Exercise description: Only lines holding the word "supplyInt" are wanted. Copy them from the listing below.

── Task input ──

theorem test_decode_control :
    decodeTableWord 32 0xA7FE0040 = some (.jmpAbs 0x40) ∧
    decodeTableWord 32 0xA8000008 = some (.jmpRel 8) ∧
    decodeTableWord 32 0xCFFEFFFF = some (.halt) := by
  decide

theorem test_decode_io_trap :
    decodeTableWord 32 0xB0400000 = some (.input 1) ∧
    decodeTableWord 32 0xBC800000 = some (.output 18) ∧
    decodeTableWord 32 0xC7FE0125 = some (.trap 0x25) := by
  decide

theorem test_decode_refuses_unassigned :
    decodeTableWord 32 0x07FFFFFF = none ∧ decodeTableWord 32 0xD0000000 = none ∧
    decodeTableWord 32 0xFFFFFFFF = none := by
  decide

/-- R88's worked encodings. -/
theorem test_encode_worked :
    encode OpcodeMap.specDefault (.load 1 2) = 0x78400002 ∧
    encode OpcodeMap.specDefault (.add 0 1 5) = 0x08020005 ∧
    encode OpcodeMap.specDefault .halt = 0xC8000000 ∧
    encode OpcodeMap.specDefault (.div 3 2 0) = 0x20C40000 := by
  decide

/-! Single steps. -/

/-- The reset state with registers preset. -/
def withRegs (rs : List (Reg × Word)) : State := rs.foldl (fun s r => s.preset r.1 r.2) State.reset

/-- The reset state with words loaded and registers preset. -/
def withWords (ws : List (Nat × Word)) (rs : List (Reg × Word)) : State :=
  ws.foldl (fun s w => s.loadWords w.1 [w.2]) (withRegs rs)

/-- The reset state with another memory size. -/
def withMemSize (n : Nat) (rs : List (Reg × Word)) : State :=
  (withRegs rs).configure { Config.specDefault with memSize := n }

/-- One step of the word at PC: what `view` shows of the next state. -/
def after {α : Type} (w : Nat) (s : State) (view : State → α) : Option α :=
  match step (s.withFetchWord 32 w) with
  | .next t => some (view t)
  | _ => none

/-- A register, PC and COND. -/
def rpc (r : Reg) (t : State) : Word × Word × Word := (t.reg r, t.pc, t.cond)

/-- PC, the running flag and the output. -/
def pro (t : State) : Word × Bool × List Event := (t.pc, t.running, t.trace)

theorem test_add_wraps : after 0x08420001 (withRegs [(.gpr 1, 0xFFFFFFFF)]) (rpc (.gpr 1)) = some (0, 4, 2) := by decide

theorem test_add_to_pc_jumps : after 0x0C060000 (withRegs [(.gpr 3, 0x40)]) (rpc .pc) = some (0x40, 0x40, 1) := by decide

theorem test_sub_borrows : after 0x10420001 State.reset (rpc (.gpr 1)) = some (0xFFFFFFFF, 4, 4) := by decide

theorem test_sub_pc_backward : after 0x14200014 (withRegs [(.pc, 0x14)]) (rpc .pc) = some (4, 4, 1) := by decide

theorem test_mul_negative : after 0x18440002 (withRegs [(.gpr 2, 0xFFFFFFFF)]) (rpc (.gpr 1)) = some (0xFFFFFFFE, 4, 4) := by decide

theorem test_mul_wraps : after 0x18440002 (withRegs [(.gpr 2, 0x80000000)]) (rpc (.gpr 1)) = some (0, 4, 2) := by decide

theorem test_div_floors : after 0x20C40003 (withRegs [(.gpr 2, 0xFFFFFFF9)]) (fun t => (rpc (.gpr 3) t, t.rem)) = some ((0xFFFFFFFD, 4, 4), 2) := by decide

theorem test_div_to_rem : after 0x24440003 (withRegs [(.gpr 2, 7)]) (rpc .rem) = some (1, 4, 1) := by decide

theorem test_and_clears_upper : after 0x2844FF00 (withRegs [(.gpr 2, 0x12345678)]) (rpc (.gpr 1)) = some (0x5600, 4, 1) := by decide

theorem test_or_keeps_sign : after 0x30448001 (withRegs [(.gpr 2, 0x80000000)]) (rpc (.gpr 1)) = some (0x80008001, 4, 4) := by decide

theorem test_xor_low_half : after 0x3844FFFF (withRegs [(.gpr 2, 0xFFFFFFFF)]) (rpc (.gpr 1)) = some (0xFFFF0000, 4, 4) := by decide

theorem test_not_ignores_imm : after 0x40441234 (withRegs [(.gpr 1, 7), (.gpr 2, 0xFFFFFFFF)]) (rpc (.gpr 1)) = some (0, 4, 2) := by decide

theorem test_shl_sign : after 0x4844001F (withRegs [(.gpr 2, 1)]) (rpc (.gpr 1)) = some (0x80000000, 4, 4) := by decide

theorem test_shl_not_masked : after 0x48440020 (withRegs [(.gpr 1, 7), (.gpr 2, 1)]) (rpc (.gpr 1)) = some (0, 4, 2) := by decide

theorem test_shr_logical : after 0x50440001 (withRegs [(.gpr 2, 0xFFFFFFFF)]) (rpc (.gpr 1)) = some (0x7FFFFFFF, 4, 1) := by decide

theorem test_shr_not_masked : after 0x50440020 (withRegs [(.gpr 1, 7), (.gpr 2, 0x80000000)]) (rpc (.gpr 1)) = some (0, 4, 2) := by decide

theorem test_cmp_eq_clears : after 0x58440000 (withRegs [(.gpr 1, 1), (.gpr 2, 2), (.comp, 1), (.cond, 4)]) (rpc .comp) = some (0, 4, 4) := by decide

theorem test_cmp_neq : after 0x60440000 (withRegs [(.gpr 1, 1), (.gpr 2, 0xFFFFFFFF), (.cond, 4)]) (rpc .comp) = some (1, 4, 4) := by decide

theorem test_cmp_gt_signed : after 0x68440000 (withRegs [(.gpr 1, 1), (.gpr 2, 0xFFFFFFFF)]) (rpc .comp) = some (1, 4, 0) := by decide

theorem test_cmp_lt_reads_pcn : after 0x74020000 (withRegs [(.gpr 1, 4)]) (rpc .comp) = some (0, 4, 0) := by decide

theorem test_cmp_lt_signed : after 0x70440000 (withRegs [(.gpr 1, 0x80000000), (.gpr 2, 0x7FFFFFFF)]) (rpc .comp) = some (1, 4, 0) := by decide

theorem test_load_ignores_r2 : after 0x78720005 State.reset (rpc (.gpr 1)) = some (5, 4, 1) := by decide

theorem test_load_zero : after 0x78400000 (withRegs [(.gpr 1, 7), (.cond, 1)]) (rpc (.gpr 1)) = some (0, 4, 2) := by decide

theorem test_store_unaligned : after 0x80400101 (withWords [(0x100, 0xAAAAAAAA), (0x104, 0xBBBBBBBB)] [(.gpr 1, 0x11223344)]) (fun t => (t.mem.loadLE 0x100 4, t.mem.loadLE 0x104 4)) = some (0x223344AA, 0xBBBBBB11) := by decide

theorem test_store_bounds_edge : after 0x8040FFFD (withMemSize 65536 [(.gpr 1, 1)]) pro = some (4, false, [.diag (.outOfBounds 0xFFFD)]) := by decide

theorem test_ldi : after 0x8840000C (withWords [(0x10, 0x200), (0x200, 0x80000001)] []) (rpc (.gpr 1)) = some (0x80000001, 4, 4) := by decide

theorem test_ldi_second_read_out : after 0x8840000C (withWords [(0x10, 0x3FFFD)] [(.gpr 1, 7), (.cond, 1)]) (fun t => (rpc (.gpr 1) t, pro t)) = some ((7, 4, 1), (4, false, [.diag (.outOfBounds 0x3FFFD)])) := by decide

theorem test_sti : after 0x9040000C (withWords [(0x10, 0x200)] [(.gpr 1, 0xCAFEF00D)]) (fun t => t.mem) = some [(0, 0x0C), (2, 0x40), (3, 0x90), (0x11, 2), (0x200, 0x0D), (0x201, 0xF0), (0x202, 0xFE), (0x203, 0xCA)] := by decide

theorem test_sti_pointer_cell_out : after 0x9040FFFF (withMemSize 65536 [(.gpr 1, 1)]) pro = some (4, false, [.diag (.outOfBounds 0x10003)]) := by decide

theorem test_lea : after 0x98400010 (withRegs [(.pc, 0x20)]) (rpc (.gpr 1)) = some (0x34, 0x24, 1) := by decide

theorem test_lea_beyond_memory : after 0x9840FFFF (withRegs [(.pc, 0x3FFF8)]) (rpc (.gpr 1)) = some (0x4FFFB, 0x3FFFC, 1) := by decide

theorem test_jmp_abs : after 0xA0000040 (withRegs [(.cond, 4)]) (rpc .pc) = some (0x40, 0x40, 4) := by decide

theorem test_jmp_rel_forward : after 0xA800FFFC (withRegs [(.pc, 0x10)]) (rpc .pc) = some (0x10010, 0x10010, 0) := by decide

theorem test_halt : after 0xCFFEFFFF (withRegs [(.pc, 0x10)]) pro = some (0x14, false, []) := by decide

theorem test_input : after 0xB0400000 (State.reset.supplyInt (.value 0xFFFFFFFF)) (rpc (.gpr 1)) = some (0xFFFFFFFF, 4, 4) := by decide

theorem test_input_malformed : after 0xB0400000 ((withRegs [(.gpr 1, 9), (.cond, 1)]).supplyInt .malformed) (fun t => (rpc (.gpr 1) t, pro t)) = some ((9, 4, 1), (4, false, [.diag .malformedInput])) := by decide

theorem test_output_pc : after 0xBC000000 (withRegs [(.pc, 8)]) pro = some (0xC, true, [.outInt 16 0xC]) := by decide

theorem test_trap_getc : after 0xC0000020 ((withRegs [(.gpr 0, 0xFFFFFFFF), (.cond, 4)]).supplyChar 0x41) (rpc (.gpr 0)) = some (0x41, 4, 4) := by decide

theorem test_trap_unknown : after 0xC0000022 State.reset pro = some (4, true, [.diag (.unknownTrapVector 0x22)]) := by decide

/-! Faults, their priority, and the wait. -/

theorem test_trap_out_low_byte : after 0xC000FF21 (withRegs [(.gpr 0, 0x12345648)]) pro = some (4, true, [.outChar 0x48]) := by decide

theorem test_trap_halt : after 0xC7FE0125 State.reset pro = some (4, false, []) := by decide

theorem test_div_by_zero : after 0x20C40000 (withRegs [(.gpr 2, 7), (.gpr 3, 0x55), (.rem, 0x66)]) (fun t => (rpc (.gpr 3) t, t.rem, t.running)) = some ((0x55, 4, 0), 0x66, false) := by decide

theorem test_invalid_r1_first : after 0x0D7E0000 State.reset pro = some (4, false, [.diag (.invalidRegister 21)]) := by decide

theorem test_invalid_before_div : after 0x25020000 (withRegs [(.gpr 1, 5)]) pro = some (4, false, [.diag (.invalidRegister 20)]) := by decide

theorem test_unknown_opcode : after 0x07FFFFFF State.reset pro = some (4, false, [.diag (.unknownOpcode 0)]) := by decide

theorem test_fetch_out : after 0 (withRegs [(.pc, 0x3FFFE)]) pro = some (0x3FFFE, false, [.diag (.outOfBounds 0x3FFFE)]) := by decide

/-- R192: whether the step of the word at PC waits. -/
def waitsOn (w : Nat) (s : State) : Bool :=
  match step (s.withFetchWord 32 w) with
  | .fault .awaitingInput => true
  | _ => false

/-- R192: no answer yet, so the step has no successor; an answer at the other port does not lift the
wait. R150: the register field is checked before the port is asked. -/
theorem test_input_waits :
    waitsOn 0xB0400000 State.reset = true ∧ waitsOn 0xB0400000 (State.reset.supplyChar 0x41) = true ∧
    waitsOn 0xB5000000 State.reset = false := by
  decide

theorem test_trap_getc_waits :
    waitsOn 0xC0000020 State.reset = true ∧ waitsOn 0xC0000020 (State.reset.supplyInt .malformed) = true := by
  decide

/-- R90: a halted machine has no step. -/
theorem test_halted_has_no_step : (match step State.reset.stop with | .fault .halted => true | _ => false) = true := by
  decide

/-- R53's vectors: 16 bytes of memory. -/
theorem test_memory_vectors :
    let s := (withMemSize 16 []).loadWords 0 [0x12345678, 0x89ABCDEF]
    s.mem.loadLE 1 4 = 0xEF123456 ∧ s.loadWord 2 = .ok 0xCDEF1234 ∧
    s.loadWord 13 = .error (.outOfBounds 13) := by
  decide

───

Response box:
theorem test_input : after 0xB0400000 (State.reset.supplyInt (.value 0xFFFFFFFF)) (rpc (.gpr 1)) = some (0xFFFFFFFF, 4, 4) := by decide
theorem test_input_malformed : after 0xB0400000 ((withRegs [(.gpr 1, 9), (.cond, 1)]).supplyInt .malformed) (fun t => (rpc (.gpr 1) t, pro t)) = some ((9, 4, 1), (4, false, [.diag .malformedInput])) := by decide
    waitsOn 0xC0000020 State.reset = true ∧ waitsOn 0xC0000020 (State.reset.supplyInt .malformed) = true := by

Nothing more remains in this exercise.